How do we ensure fairness and address pay equity?
Ensuring fairness requires a multi-faceted approach. Start by using objective data from performance reviews and market benchmarks. Conduct a formal pay equity analysis to identify and correct any systemic gaps based on gender or other demographics. Use calibration meetings to standardise manager assessments and document the rationale behind every compensation decision to ensure it is defensible.
How should we handle variable compensation in the review?

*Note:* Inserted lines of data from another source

/-! ## Compensation engine -/

/-- R9: on `sN` values of one width, 32 or 64, the operators are the exact integer result reduced modulo 2^N; `a >> k` is
`floor (a / 2^k)`; `a / b` truncates toward zero for `b != 0`; `<` and `==` are on the signed values. -/
def Obligations.OperatorsAreExactThenWrapped : Prop :=
  ∀ n, n = 32 ∨ n = 64 → ∀ (a b : BitVec n) (k : Nat), 1 ≤ k → k ≤ 47 →
    (a + b).toInt = (a.toInt + b.toInt).bmod (2 ^ n) ∧ (a - b).toInt = (a.toInt - b.toInt).bmod (2 ^ n) ∧
    (a * b).toInt = (a.toInt * b.toInt).bmod (2 ^ n) ∧ (shl a k).toInt = (a.toInt * 2 ^ k).bmod (2 ^ n) ∧
    (asr a k).toInt = a.toInt / 2 ^ k ∧ (b ≠ 0 → (divT a b).toInt = (a.toInt.tdiv b.toInt).bmod (2 ^ n)) ∧
    (ltS a b = true ↔ a.toInt < b.toInt) ∧ (a = b ↔ a.toInt = b.toInt)

/-- R150 to R174: `COMPENSATE` computes, from every state, what the integer transcription of the three stages computes:
`T_FINE`, `T_OUT`, `P_OUT`, `H_OUT`, `P_ZERO` and the clamp flags, with Stages 2 and 3 on the `t_fine` Stage 1 just
produced. The Stage 2 and 3 formulas are the spec's, marked there as general knowledge (log 13). -/
def Obligations.CompensateMatchesTheIntegerPipeline : Prop :=
  ∀ s : State, ∃ t, exec .compensate s = .next t ∧
    t.block.tFine.toInt = tFineOf s.block ∧
    t.block.tOut.toInt = Reference.tOut (tFineOf s.block) ∧
    (t.block.status.pZero = true ↔ dOf s.block = 0) ∧
    (dOf s.block = 0 → t.block.pOut = 0) ∧
    (dOf s.block ≠ 0 → (t.block.pOut.toNat : Int) = pbOf s.block % 2 ^ 32) ∧
    (t.block.hOut.toNat : Int) = Reference.hOut (v1Of s.block) ∧
    (t.block.status.hClampLo = true ↔ v1Of s.block < 0) ∧
    (t.block.status.hClampHi = true ↔ 419430400 < v1Of s.block)

/-- The worked vector V-E1 (95_test_vectors.md section 2; R150's example), whatever else the state holds. -/
def Obligations.ReferenceVectorVE1 : Prop :=
  ∀ s : State,
    s.block.coef =
      { t1 := 27504, t2 := 26435, t3 := -1000, p1 := 36477, p2 := -10685, p3 := 3024, p4 := 2855, p5 := 140, p6 := -7,
        p7 := 15500, p8 := -14600, p9 := 6000, h1 := 75, h2 := 362, h3 := 0, h4 := 313, h5 := 50, h6 := 30 } →
    s.block.rawT = 519888 → s.block.rawP = 415148 → s.block.rawH = 29000 →
    ∃ t, exec .compensate s = .next t ∧ t.block.tFine = 128422 ∧ t.block.tOut = 2508 ∧ t.block.pOut = 25767233 ∧
      t.block.hOut = 50618 ∧ t.block.status.pZero = false ∧ t.block.status.hClampLo = false ∧
      t.block.status.hClampHi = false

/-- R150: `COMPENSATE` writes `T_FINE`, `T_OUT`, `P_OUT`, `H_OUT`, `P_ZERO` and the two clamp flags, and nothing else:
`RAW_*`, `ADC_*`, the coefficient file, the staging buffer, `CAL_LOADED`, `LOAD_FAIL`, `CMD_ERR` and `ACC_ERR` stay. -/
def Obligations.CompensateWritesOnlyTheOutputs : Prop :=
  decode (wr 0x00 0x00000003) = .ok .compensate ∧
  ∀ s : State, ∃ tFine tOut pOut hOut pZero lo hi,
    exec .compensate s = .next
      { s with
        block :=
          { s.block with
            tFine := tFine, tOut := tOut, pOut := pOut, hOut := hOut
            status := { s.block.status with pZero := pZero, hClampLo := lo, hClampHi := hi } } }

/-- R177: what `COMPENSATE` writes is a function of `RAW_*` and the 18 coefficients alone, whatever else two states hold. -/
def Obligations.CompensateDependsOnlyOnItsInputs : Prop :=
  ∀ s s' : State, s'.block.rawT = s.block.rawT → s'.block.rawP = s.block.rawP → s'.block.rawH = s.block.rawH →
    s'.block.coef = s.block.coef →
    ∃ t t', exec .compensate s = .next t ∧ exec .compensate s' = .next t' ∧ t'.block.tFine = t.block.tFine ∧
      t'.block.tOut = t.block.tOut ∧ t'.block.pOut = t.block.pOut ∧ t'.block.hOut = t.block.hOut ∧
      t'.block.status.pZero = t.block.status.pZero ∧ t'.block.status.hClampLo = t.block.status.hClampLo ∧
      t'.block.status.hClampHi = t.block.status.hClampHi

/-- R160, R161: `P1 = 0` makes the denominator zero for every input, and then `P_OUT = 0` and `P_ZERO = 1`, whatever
`RAW_P` and the other coefficients are. -/
def Obligations.ZeroP1TakesTheSentinel : Prop :=
  ∀ s : State, s.block.coef.p1 = 0 →
    ∃ t, exec .compensate s = .next t ∧ t.block.pOut = 0 ∧ t.block.status.pZero = true

/-- R42, R171, R172, R174, R29: after a `COMPENSATE`, `H_OUT` is in [0, 102400], the clamp flags are not both 1, and a flag
goes with its boundary value. -/
def Obligations.HumidityIsClamped : Prop :=
  ∀ s : State, ∃ t, exec .compensate s = .next t ∧ t.block.hOut.toNat ≤ 102400 ∧
    ¬(t.block.status.hClampLo = true ∧ t.block.status.hClampHi = true) ∧
    (t.block.status.hClampLo = true → t.block.hOut = 0) ∧
    (t.block.status.hClampHi = true → t.block.hOut = 102400)

/-- R173: applying the upper clamp first and the lower one second gives the same value for every `v1`. -/
def Obligations.ClampOrderDoesNotChangeTheValue : Prop :=
  ∀ v1 : Word, clampHigh (clampLow v1) = clampLow (clampHigh v1)

/-- R178: with every coefficient 0, and for every raw triplet, `T_FINE = T_OUT = 0`, `P_OUT = 0` with `P_ZERO = 1`, and
`H_OUT = 0` with both clamp flags 0. -/
def Obligations.AllZeroCoefficientsGiveZeroOutputs : Prop :=
  ∀ s : State, s.block.coef = Coefficients.zero →
    ∃ t, exec .compensate s = .next t ∧ t.block.tFine = 0 ∧ t.block.tOut = 0 ∧ t.block.pOut = 0 ∧
      t.block.status.pZero = true ∧ t.block.hOut = 0 ∧ t.block.status.hClampLo = false ∧
      t.block.status.hClampHi = false

/-- R176, R14: the exact physical values of the outputs are `T_OUT / 100` °C, `P_OUT / 25600` hPa and `H_OUT / 1024` %RH;
after a `COMPENSATE` the humidity is between 0 and 100 %RH (R174). -/
def Obligations.PhysicalValuesOfTheOutputs : Prop :=
  (∀ b : Block, temperatureCelsius b * 100 = b.tOut.toInt ∧ pressureHPa b * 25600 = b.pOut.toNat ∧
    humidityPercent b * 1024 = b.hOut.toNat) ∧
  ∀ s : State, ∃ t, exec .compensate s = .next t ∧ 0 ≤ humidityPercent t.block ∧ humidityPercent t.block ≤ 100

Variable compensation, like sales commissions, is a critical part of the Total Target Compensation (TTC) for many roles and must be reviewed alongside base salary. The review should assess whether the current sales commission plans are driving the right behaviours and achieving the desired business outcomes. Using a platform like Qobra provides the clear data and analytics needed to evaluate the performance of these plans and communicate their value transparently to employees.